Hunter Liggett: A Soldier's General
Lt. Gen. Hunter Liggett's forty-year career spanned the period from the Indian Wars in the territories of Montana and Dakota to the trenches of World War I. For someone who experienced many individual triumphs and battlefield victories--including the final push of the Meuse-Argonne Offensive--he often is overshadowed by figures such as John J. Pershing or George C. Marshall. His quiet demeanor sometimes did not serve him well, but it also masked steely determination. Liggett's tenacity won Pershing's attention and admiration, and he went on to direct and win what was at the time the largest single battle in American history. In Hunter Liggett, author Michael E. Shay shows that while Pershing may have assembled the pieces of the American Expeditionary Forces, it was Liggett who made it work.
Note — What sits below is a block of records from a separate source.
-- ==== Sys2Proof/Machine/ConfigCmds.lean ====
section
/-!
DEFINITION. The meanings of the ownership, configuration and register commands (chapters 10, 18, 20 and 21): claims, the
lease, staging, commits, fault registers, and plain register accesses.
-/

namespace Sys2Proof.Machine

/-! ## The semaphore -/

/-- The master that wins when several claim a free semaphore in one cycle (R271). -/
def Ctl.claimWinner (m : Ctl) (c : Claims) : Option Master :=
  if c.portA && c.portB then some (if m.get F.SEM_OWNER_ALT = 0 then .a else .b)
  else if c.portA then some .a
  else if c.portB then some .b
  else if c.svc then some .svc
  else none

/-- SEM_CLAIM (R270, R271): the claim reads of one cycle, and what each of them returns. -/
def execSemClaim (claims : Claims) (s : State) : Host.Outcome State Fault Refusal :=
  .next (run s fun _ m =>
    if !m.alive then m
    else
      let m := match m.claimWinner claims with
        | some x => m.claim x
        | none => m
      let answer := fun (m : Ctl) (on : Bool) (x : Master) => if on then m.emit (.value (m.claimValue x)) else m
      answer (answer (answer m claims.portA .a) claims.portB .b) claims.svc .svc)

/-- RENEW (R272): a write of `SEM_LEASE`. -/
def execRenew (x : Master) (value : BitVec 32) (s : State) : Host.Outcome State Fault Refusal :=
  .next (run s fun a m => m.masterWrite a x (D.SEM_LEASE.addr 0) value.toNat)

/-- RELEASE (R273): a write of `SEM_LEASE`. -/
def execRelease (x : Master) (value : BitVec 32) (s : State) : Host.Outcome State Fault Refusal :=
  .next (run s fun a m => m.masterWrite a x (D.SEM_LEASE.addr 0) value.toNat)

/-- LEASE_EXPIRY (R273): the count has reached 0. -/
def execLeaseExpiry (s : State) : Host.Outcome State Fault Refusal :=
  .next (run s fun _ m =>
    if m.owner != 0 && m.lease == 0 && m.leaseRuns then
      ((m.release fun _ => false).bump F.SEM_COUNT_EXPIRIES).raise 0x001
    else m)

/-- SVC_ABSENCE_EXPIRY (R274): both host ports have been absent for a full lease. -/
def execSvcAbsenceExpiry (s : State) : Host.Outcome State Fault Refusal :=
  .next (run s fun _ m =>
    if m.portAbsent .a && m.portAbsent .b && decide (m.leaseLen ≤ m.absent) then { m with longAbsent := true } else m)

/-! ## Setup and commits -/

/-- SETUP_WRITE (R277, R276). -/
def execSetupWrite (x : Master) (caddr : BitVec 24) (value : BitVec 32) (s : State) : Host.Outcome State Fault Refusal :=
  .next (run s fun a m => m.masterWrite a x caddr.toNat value.toNat)

/-- DISCARD (R279): a write of `CFG_CTRL`. -/
def execDiscard (x : Master) (value : BitVec 32) (s : State) : Host.Outcome State Fault Refusal :=
  .next (run s fun a m => m.masterWrite a x (D.CFG_CTRL.addr 0) value.toNat)

/-- ARM (R280): a write of `CFG_COMMIT_HI`. -/
def execArm (x : Master) (value : BitVec 32) (s : State) : Host.Outcome State Fault Refusal :=
  .next (run s fun a m => m.masterWrite a x (D.CFG_COMMIT_HI.addr 0) value.toNat)

/-- DIGEST_READY (R287). -/
def execDigestReady (s : State) : Host.Outcome State Fault Refusal := .next (run s fun _ m => m.digestDone)

/-! ## Owner control registers -/

/-- PWR_CTRL_CHIP_RESET (R392). -/
def execPwrCtrlChipReset (x : Master) (value : BitVec 32) (s : State) : Host.Outcome State Fault Refusal :=
  .next (run s fun a m => m.masterWrite a x (D.PWR_CTRL.addr 0) value.toNat)

/-- FUSE_LOCK (R429). -/
def execFuseLock (x : Master) (value : BitVec 32) (s : State) : Host.Outcome State Fault Refusal :=
  .next (run s fun a m => m.masterWrite a x (D.FUSE_LOCK.addr 0) value.toNat)

/-- FLT_INJECT (R472). -/
def execFltInject (x : Master) (value : BitVec 32) (s : State) : Host.Outcome State Fault Refusal :=
  .next (run s fun a m => m.masterWrite a x (D.FLT_INJECT.addr 0) value.toNat)

/-- FLT_OVF_IDX (R471). -/
def execFltOvfIdx (x : Master) (value : BitVec 32) (s : State) : Host.Outcome State Fault Refusal :=
  .next (run s fun a m => m.masterWrite a x (D.FLT_OVF_IDX.addr 0) value.toNat)

/-- The 128 bits of an overflow entry as a read of the cellar gives them (R471). -/
def Ctl.ovfEntry (m : Ctl) (a : Arr) (j : Nat) : Option Nat :=
  let c := m.cellarAt (ovfOffset j)
  if !m.canCopy || m.dark c.1 then none
  else (m.readWord a c.1 c.2.1).data?.map fun d => bits d (8 * c.2.2) 128

/-- OVERFLOW_READ_DONE (R471). `noise` is what was upset since the stack last looked. -/
def execOverflowReadDone (noise : Noise) (s : State) : Host.Outcome State Fault Refusal :=
  .next (run s fun a m =>
    let m := m.noise a noise
    if !m.ovfRead then m
    else
      let e := m.ovfEntry a (m.get F.FLT_OVF_IDX_INDEX)
      let m := (List.range 4).foldl (fun m k => m.set F.FLT_OVF_ENTRY_DATA k (bits (e.getD 0) (32 * k) 32)) m
      { (m.put F.FLT_OVF_STATUS_ERR (b2n e.isNone)).put F.FLT_OVF_STATUS_READY 1 with ovfRead := false })

/-- FLT_PEND_CLEAR (R468): a write of `FLT_PEND_k`. -/
def execFltPendClear (x : Master) (k : Fin 16) (value : BitVec 32) (s : State) : Host.Outcome State Fault Refusal :=
  .next (run s fun a m => m.masterWrite a x (D.FLT_PEND.addr k.val) value.toNat)

/-- PHY_LOOP_MODE (R310): a write of `PLx_PHY_LOOP`. -/
def execPhyLoopMode (x : Master) (l : Link) (value : BitVec 32) (s : State) : Host.Outcome State Fault Refusal :=
  .next (run s fun a m => m.masterWrite a x (D.PL_PHY_LOOP.addr l.idx) value.toNat)

/-! ## Plain accesses -/

/-- PAIR_LOW_READ (R364). -/
def execPairLowRead (x : Master) (caddr : BitVec 24) (s : State) : Host.Outcome State Fault Refusal :=
  .next (run s fun _ m => m.masterRead x caddr.toNat)

/-- REGISTER_WRITE (R7, R276). -/
def execRegisterWrite (x : Master) (caddr : BitVec 24) (value : BitVec 32) (s : State) : Host.Outcome State Fault Refusal :=
  .next (run s fun a m => m.masterWrite a x caddr.toNat value.toNat)

end Sys2Proof.Machine
end

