-- ==== Sys2Proof/Machine/Core.lean ====
section
/-!
DEFINITION. The machine as the host's interface takes it.
-/

/-- The machine. -/
def Sys2Proof.core : Host.Core := { State := Sys2Proof.Machine.State, Fault := Sys2Proof.Machine.Fault, Refusal := Sys2Proof.Machine.Refusal, step := Sys2Proof.Machine.step, reset := Sys2Proof.Machine.State.reset }
end

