/-- A turn of a REMOTE_READ asks the peer for the next granule with a free TAG (R260, R319); a peer link that is not UP stops it
REMOTE_FAIL (R261). The opcodes that move no data: NOP and a FENCE with nothing before it complete (R256, R262); WAIT_ORBIT
counts boundaries and completes when they have passed (R262); COMMIT is the owner's and is taken, and halts another master's
ring (R264, R280); SLEEP asks for the entry (R264, R379, R386). -/
def Obligations.ControlOpcodes : Prop :=
  (∀ (s : State) (r : Fin 160) (i : BitVec 17) (d : Prog) (tag : Nat),
    let o := d.next
    let l := d.arg16 % 2
    let len := min (d.length - o) (min (64 - (d.dst + o) % 64) (64 - (d.src + o) % 64))
    let x := s.ctl.lnk l
    s.ctl.Works r.val i.toNat 6 d → d.stop = none → o < d.length →
    (s.ctl.plUp l = true → s.ctl.freeTag l = some tag → ∃ t, exec (.remoteRead r i) s = .next t ∧
      Ends s t [] ((s.ctl.withProg r.val { d with grans := d.grans ++ [⟨d.ids, o, len, d.dst + o, 0⟩], ids := d.ids + 1
                                                  next := o + len, part := 0 }).modLnk l fun _ =>
        { x with ops := x.ops ++ [{ tag := tag, kind := .rdDesc r.val d.idx d.ids, addr := d.src + o, len := len, sent := s.ctl.bnd }]
                 tx := x.tx ++ [.ctl (1 + tag * 2 ^ 16 + (if len = 32 then 0 else 1) * 2 ^ 24 + (d.src + o) * 2 ^ 26)] })) ∧
    (s.ctl.plUp l = false → d.grans = [] → s.ctl.ringState r.val = rsRunning → s.ctl.NoFetch r.val →
      ∃ t, exec (.remoteRead r i) s = .next t ∧
        Halts s t r.val 0x15 [] (s.ctl.withProg r.val ({ d with stop := some { status := 0x15 }, bufs := [] }.done 0x15 0)))) ∧
  (∀ (s : State) (r : Fin 160) (i : BitVec 17) (d : Prog),
    let ended := fun (t : State) => Ends s t [] (s.ctl.withProg r.val (d.done 0 0))
    (s.ctl.Works r.val i.toNat 0 d → ∃ t, exec (.nop r i) s = .next t ∧ ended t) ∧
    (s.ctl.Works r.val i.toNat 8 d → d.others = [] → ∃ t, exec (.ringFence r i) s = .next t ∧ ended t) ∧
    (s.ctl.Works r.val i.toNat 9 d → d.armed = false → d.arg32 ≠ 0 → ∃ t, exec (.waitOrbit r i) s = .next t ∧
      Ends s t [] (s.ctl.withProg r.val { d with armed := true, count := d.arg32 })) ∧
    (s.ctl.Works r.val i.toNat 9 d → d.armed = true → d.count = 0 → s.ctl.numValid = true →
      ∃ t, exec (.waitOrbitExpiry r i) s = .next t ∧ ended t) ∧
    (s.ctl.Works r.val i.toNat 0x18 d → d.armed = false → s.ctl.owner = ringMaster r.val → s.ctl.commit = none → d.argx6 = 0 →
      ∃ t, exec (.commit r i) s = .next t ∧
        Ends s t [(F.CFG_COMMIT_STATUS_BY, 0), (F.CFG_COMMIT_STATUS_PATH, 0), (F.CFG_COMMIT_STATUS_ARMED, 0)]
          { s.ctl.withProg r.val { d with armed := true } with
            commit := some { orbit := 0, judged := true, due := true, desc := some (r.val, d.idx), by_ := ringMaster r.val } } ∧
        t.ctl.get F.CFG_COMMIT_STATUS_ARMED = 1 ∧ t.ctl.get F.CFG_COMMIT_STATUS_PATH = 1 ∧
        t.ctl.get F.CFG_COMMIT_STATUS_BY = ringMaster r.val) ∧
    (s.ctl.Works r.val i.toNat 0x18 d → d.armed = false → s.ctl.owner ≠ ringMaster r.val → s.ctl.ringState r.val = rsRunning →
      s.ctl.NoFetch r.val → ∃ t, exec (.commit r i) s = .next t ∧
        Halts s t r.val 0x17 [] (s.ctl.withProg r.val (d.done 0x17 0))) ∧
    (s.ctl.Works r.val i.toNat 0x19 d → d.armed = false → s.ctl.entry = none →
      (d.arg16 % 4 = 1 → ∃ t, exec (.sleepHibernate r i) s = .next t ∧
        Ends s t [] { s.ctl.withProg r.val { d with armed := true } with
          entry := some { target := 2, desc := some (r.val, d.idx), keep := 0xFFFF } }) ∧
      (d.arg16 % 4 = 2 → ∃ t, exec (.sleepCrescent r i) s = .next t ∧
        Ends s t [] { s.ctl.withProg r.val { d with armed := true } with
          entry := some { target := 3, desc := some (r.val, d.idx), keep := d.arg32 % 65536 ||| 1 } })))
This first biography of Liggett follows the full life of a doggedly hard-working soldier whose leadership style contrasted and sometimes conflicted with the military culture of his time. Where Pershing employed a "fear and censure" approach to command, Liggett allowed his subordinates to grow into their jobs, all the while coaching them on the best course of action. Where Pershing was feared, Liggett enjoyed the respect--if not affection--of his men. Liggett was a modest man and a devoted student of military history at a time when many officers of his generation relied upon a combination of connections, political influence, and seniority to advance their careers.
Hunter Liggett not only offers readers a much-needed biography of an almost forgotten general but also adds a new and nuanced perspective on the importance of military leadership in the era of the First World War.